How was that possible? And it wasn’t just her name that was missing; it was her whole life: her background, her home, her family…Friends, lovers…Everything was a blank.

Ignoring the mounting nausea, she tried to focus, to force her memory back into action. She ran through as many names as she could think of in the hope that one might click. None did. Her head pounded and there was a high-pitched whining in her ears. The harder she struggled to remember, the emptier her mind seemed to be.
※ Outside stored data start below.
-- ==== Sys2Proof/Laws/Exec.lean ====
section
/-! SUPPORT. What one command can do, said once for `exec`: it takes a fault, changes its one slot, answers a result,
or (NOP) changes nothing. -/

namespace Sys2Proof.Machine

/-- What a command that answers `t` from `s` has done. -/
inductive Effect (i : Instr) (s t : State) : Prop where
  | faulted (c : Cause) (h : t = s.takeFault c)
  | created (r : SlotIx) (b : Buffer) (hr : createdSlot i = some r) (hfree : s.slot r = none)
      (hfits : s.fits b.len = true) (h : t = s.setSlot r (some b))
  | changed (r : SlotIx) (b b' : Buffer) (hr : destSlot i = some r) (hold : s.slot r = some b)
      (hshape : b.SameShape b') (h : t = s.setSlot r (some b'))
  | freed (r : SlotIx) (b : Buffer) (hi : i = .free r) (hold : s.slot r = some b) (h : t = s.setSlot r none)
  | answered (v : Nat) (hw : writesResult i = true) (h : t = s.setRes64 (BitVec.ofNat 64 v))
  | nothing (hi : i = .nop) (h : t = s)

/-- The effects of a command whose body is a paint. -/
theorem effect_paint {i : Instr} {s t : State} {rd : SlotIx} (hd : destSlot i = some rd) (ws : Buffer → List PixelWrite)
    (h : needBuffer rd s (fun b => paint rd b (ws b) s) = .next t) : Effect i s t := by
  rcases (needBuffer_eq _ _ _ _).mp h with ⟨-, rfl⟩ | ⟨b, hb, h⟩
  · exact .faulted _ rfl
  · exact .changed rd b _ hd hb (b.writeAll_sameShape _) ((paint_eq _ _ _ _ _).mp h)

/-- The effects of a doubling command. -/
theorem effect_doubleInto {i : Instr} {s t : State} {rd rs : SlotIx} (hd : createdSlot i = some rd) (kx ky : Nat)
    (h : doubleInto rd rs kx ky s = .next t) : Effect i s t := by
  rcases (needBuffer_eq _ _ _ _).mp h with ⟨-, rfl⟩ | ⟨b, hb, h⟩
  · exact .faulted _ rfl
  rcases (needFree_eq _ _ _ _).mp h with ⟨-, rfl⟩ | ⟨hf, h⟩
  · exact .faulted _ rfl
  rcases (check_eq _ _ _ _ _).mp h with ⟨-, rfl⟩ | ⟨-, h⟩
  · exact .faulted _ rfl
  rcases (install_eq _ _ _ _).mp h with ⟨-, rfl⟩ | ⟨hfit, rfl⟩
  · exact .faulted _ rfl
  exact .created rd _ hd hf hfit rfl

/-- The effects of a drawing command: its checks, then a paint of the destination. -/
theorem effect_draw {i : Instr} {s t : State} {rd rs : SlotIx} (hd : destSlot i = some rd)
    (pre : Buffer → Buffer → Result → Result) (ws : Buffer → List PixelWrite)
    (hpre : ∀ b o go, pre b o go = .next t → (∃ c, t = s.takeFault c) ∨ go = .next t)
    (h : needTwo rd rs s (fun b o => pre b o (paint rd b (ws o) s)) = .next t) : Effect i s t := by
  rcases (needTwo_eq _ _ _ _ _).mp h with ⟨-, rfl⟩ | ⟨b, o, hb, -, h⟩
  · exact .faulted _ rfl
  rcases hpre _ _ _ h with ⟨c, rfl⟩ | h
  · exact .faulted _ rfl
  exact .changed rd b _ hd hb (b.writeAll_sameShape _) ((paint_eq _ _ _ _ _).mp h)

/-- A check in front either faults or goes on. -/
theorem check_faults_or_goes {p : Bool} {c : Cause} {s t : State} {go : Result} (h : check p c s go = .next t) :
    (∃ c, t = s.takeFault c) ∨ go = .next t := by
  rcases (check_eq _ _ _ _ _).mp h with ⟨-, rfl⟩ | ⟨-, h⟩
  · exact .inl ⟨_, rfl⟩
  · exact .inr h

/-- The effects of a command that answers a number about one buffer. -/
theorem effect_answer {i : Instr} {s t : State} {rd : SlotIx} (hw : writesResult i = true)
    (pre : Buffer → Result → Result) (v : Buffer → Nat)
    (hpre : ∀ b go, pre b go = .next t → (∃ c, t = s.takeFault c) ∨ go = .next t)
    (h : needBuffer rd s (fun b => pre b (answer (v b) s)) = .next t) : Effect i s t := by
  rcases (needBuffer_eq _ _ _ _).mp h with ⟨-, rfl⟩ | ⟨b, -, h⟩
  · exact .faulted _ rfl
  rcases hpre _ _ h with ⟨c, rfl⟩ | h
  · exact .faulted _ rfl
  exact .answered _ hw ((answer_eq _ _ _).mp h)

/-- The inversion of `exec`: what a command that answers a next state has done. -/
theorem exec_effect (i : Instr) (s t : State) (h : exec i s = .next t) : Effect i s t := by
  cases i with
  | nop => cases h; exact .nothing rfl rfl
  | alloc rd dc =>
    rcases (needFree_eq _ _ _ _).mp h with ⟨-, rfl⟩ | ⟨hf, h⟩
    · exact .faulted _ rfl
    rcases check_faults_or_goes h with ⟨c, rfl⟩ | h
    · exact .faulted _ rfl
    rcases (install_eq _ _ _ _).mp h with ⟨-, rfl⟩ | ⟨hfit, rfl⟩
    · exact .faulted _ rfl
    exact .created rd _ rfl hf hfit rfl
  | free rd =>
    rcases (needBuffer_eq _ _ _ _).mp h with ⟨-, rfl⟩ | ⟨b, hb, h⟩
    · exact .faulted _ rfl
    · cases h; exact .freed rd b rfl hb rfl
  | ldb rd =>
    exact effect_answer (rd := rd) rfl (fun b => check (offsetOutOfRange b s.opX) .offsetRange s)
      (fun b => (b.readByte s.opX.toNat).toNat) (fun _ _ => check_faults_or_goes) h
  | stb rd =>
    rcases (needBuffer_eq _ _ _ _).mp h with ⟨-, rfl⟩ | ⟨b, hb, h⟩
    · exact .faulted _ rfl
    rcases check_faults_or_goes h with ⟨c, rfl⟩ | h
    · exact .faulted _ rfl
    cases h; exact .changed rd b (b.writeByte s.opX.toNat (lowByte s.opC)) rfl hb ⟨rfl, rfl, rfl⟩ rfl
  | xlut dc => exact .answered _ rfl ((answer_eq _ _ _).mp h)
  | getpixel rd =>
    exact effect_answer (rd := rd) rfl (fun b => check (!b.inBounds s.opX s.opY) .coordRange s)
      (fun b => b.pixRead s.opX.toNat s.opY.toNat) (fun _ _ => check_faults_or_goes) h
  | setpixel rd =>
    rcases (needBuffer_eq _ _ _ _).mp h with ⟨-, rfl⟩ | ⟨b, hb, h⟩
    · exact .faulted _ rfl
    rcases check_faults_or_goes h with ⟨c, rfl⟩ | h
    · exact .faulted _ rfl
    cases h; exact .changed rd b (b.pixWrite s.opX.toNat s.opY.toNat s.opC) rfl hb ⟨rfl, rfl, rfl⟩ rfl
  | width rd =>
    exact effect_answer (rd := rd) rfl (fun _ go => go) (fun b => b.w) (fun _ _ => .inr) h
  | height rd =>
    exact effect_answer (rd := rd) rfl (fun _ go => go) (fun b => b.h) (fun _ _ => .inr) h
  | ismono rd =>
    exact effect_answer (rd := rd) rfl (fun _ go => go) (fun b => boolResult (b.depth == .d1))
      (fun _ _ => .inr) h
  | clone rd rs =>
    rcases (needBuffer_eq _ _ _ _).mp h with ⟨-, rfl⟩ | ⟨b, hb, h⟩
    · exact .faulted _ rfl
    rcases (needFree_eq _ _ _ _).mp h with ⟨-, rfl⟩ | ⟨hf, h⟩
    · exact .faulted _ rfl
    rcases (install_eq _ _ _ _).mp h with ⟨-, rfl⟩ | ⟨hfit, rfl⟩
    · exact .faulted _ rfl
    exact .created rd _ rfl hf hfit rfl
  | copyfrom rd rs =>
    rcases (needBuffer_eq _ _ _ _).mp h with ⟨-, rfl⟩ | ⟨b, hb, h⟩
    · exact .faulted _ rfl
    rcases (needBuffer_eq _ _ _ _).mp h with ⟨-, rfl⟩ | ⟨o, ho, h⟩
    · exact .faulted _ rfl
    rcases check_faults_or_goes h with ⟨c, rfl⟩ | h
    · exact .faulted _ rfl
    cases h; exact .changed rd b { b with data := o.data } rfl hb ⟨rfl, rfl, rfl⟩ rfl
  | fill rd => exact effect_paint rfl (fun b => fillWrites b s.opC) h
  | fillrect rd => exact effect_paint rfl (fun b => fillrectWrites b s.opX s.opY s.opW s.opH s.opC) h
  | flipx rd => exact effect_paint rfl flipxWrites h
  | flipy rd => exact effect_paint rfl flipyWrites h
  | scroll rd => exact effect_paint rfl (fun b => scrollWrites b s.opX s.opY) h
  | doubledx rd rs => exact effect_doubleInto rfl 2 1 h
  | doubledy rd rs => exact effect_doubleInto rfl 1 2 h
  | doubled rd rs => exact effect_doubleInto rfl 2 2 h
  | replace rd => exact effect_paint rfl (fun b => replaceWrites b s.opC s.opC2) h
  | drawimage rd rs =>
    refine effect_draw (rd := rd) (rs := rs) rfl
      (fun b o go => check (rd == rs) .alias_ s (check (strictMismatch s b o) .depthMismatch s go))
      (fun o => drawimageWrites o s.opX s.opY) (fun _ _ _ h => ?_) h
    rcases check_faults_or_goes h with hc | h
    · exact .inl hc
    · exact check_faults_or_goes h
  | drawtransparent rd rs =>
    refine effect_draw (rd := rd) (rs := rs) rfl
      (fun b o go => check (rd == rs) .alias_ s (check (strictMismatch s b o) .depthMismatch s go))
      (fun o => drawtransparentWrites o s.opX s.opY) (fun _ _ _ h => ?_) h
    rcases check_faults_or_goes h with hc | h
    · exact .inl hc
    · exact check_faults_or_goes h
  | overlaps rd rs =>
    rcases (needTwo_eq _ _ _ _ _).mp h with ⟨-, rfl⟩ | ⟨b, o, -, -, h⟩
    · exact .faulted _ rfl
    · exact .answered _ rfl ((answer_eq _ _ _).mp h)
  | drawcore rd rs =>
    exact effect_draw (rd := rd) (rs := rs) rfl (fun _ _ => check (rd == rs) .alias_ s)
      (fun o => drawcoreWrites o s.opX s.opY s.opC) (fun _ _ _ => check_faults_or_goes) h

end Sys2Proof.Machine
end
She shivered and wrapped the coat around her bare legs. Her breathing was shallow and her hands were shaking uncontrollably. The fear engulfed her all of a sudden. She looked around. It was as though she was scared of something, or someone. It wasn’t just fear of the unknown–the unknown that was her identity–it was something dark and amorphous: a paranoia that she couldn’t explain. She only knew one thing for sure: she had to get away .

On autopilot, she grabbed the jacket from under her and stood up. Her legs wobbled and the ringing in her ears intensified. She was half expecting a paramedic or one of the other uniformed men to stop her as she slipped away, but nobody did.

The scattered debris hindered her bare-footed progress, but slowly she picked her way down a narrow street bordered by tall buildings that seemed eerily quiet compared to the pandemonium she’d just left. She looked back. It was a nightclub, she ascertained. That explained her flimsy dress. The remains of a neon sign, bulbs half shattered, stuck out above the entrance, which was now little more than a burned-out concrete shell. She wondered what could have caused the destruction. A burst gas main? A bomb ?

She slowed down, relieved to have escaped unchallenged but still feeling tense and scared. It was partly the fear of what lay ahead, she thought, but mostly it was fear of what had gone before: the huge, gaping hole that was her past and, more specifically, the thing–whatever it was–that had caused her to run away.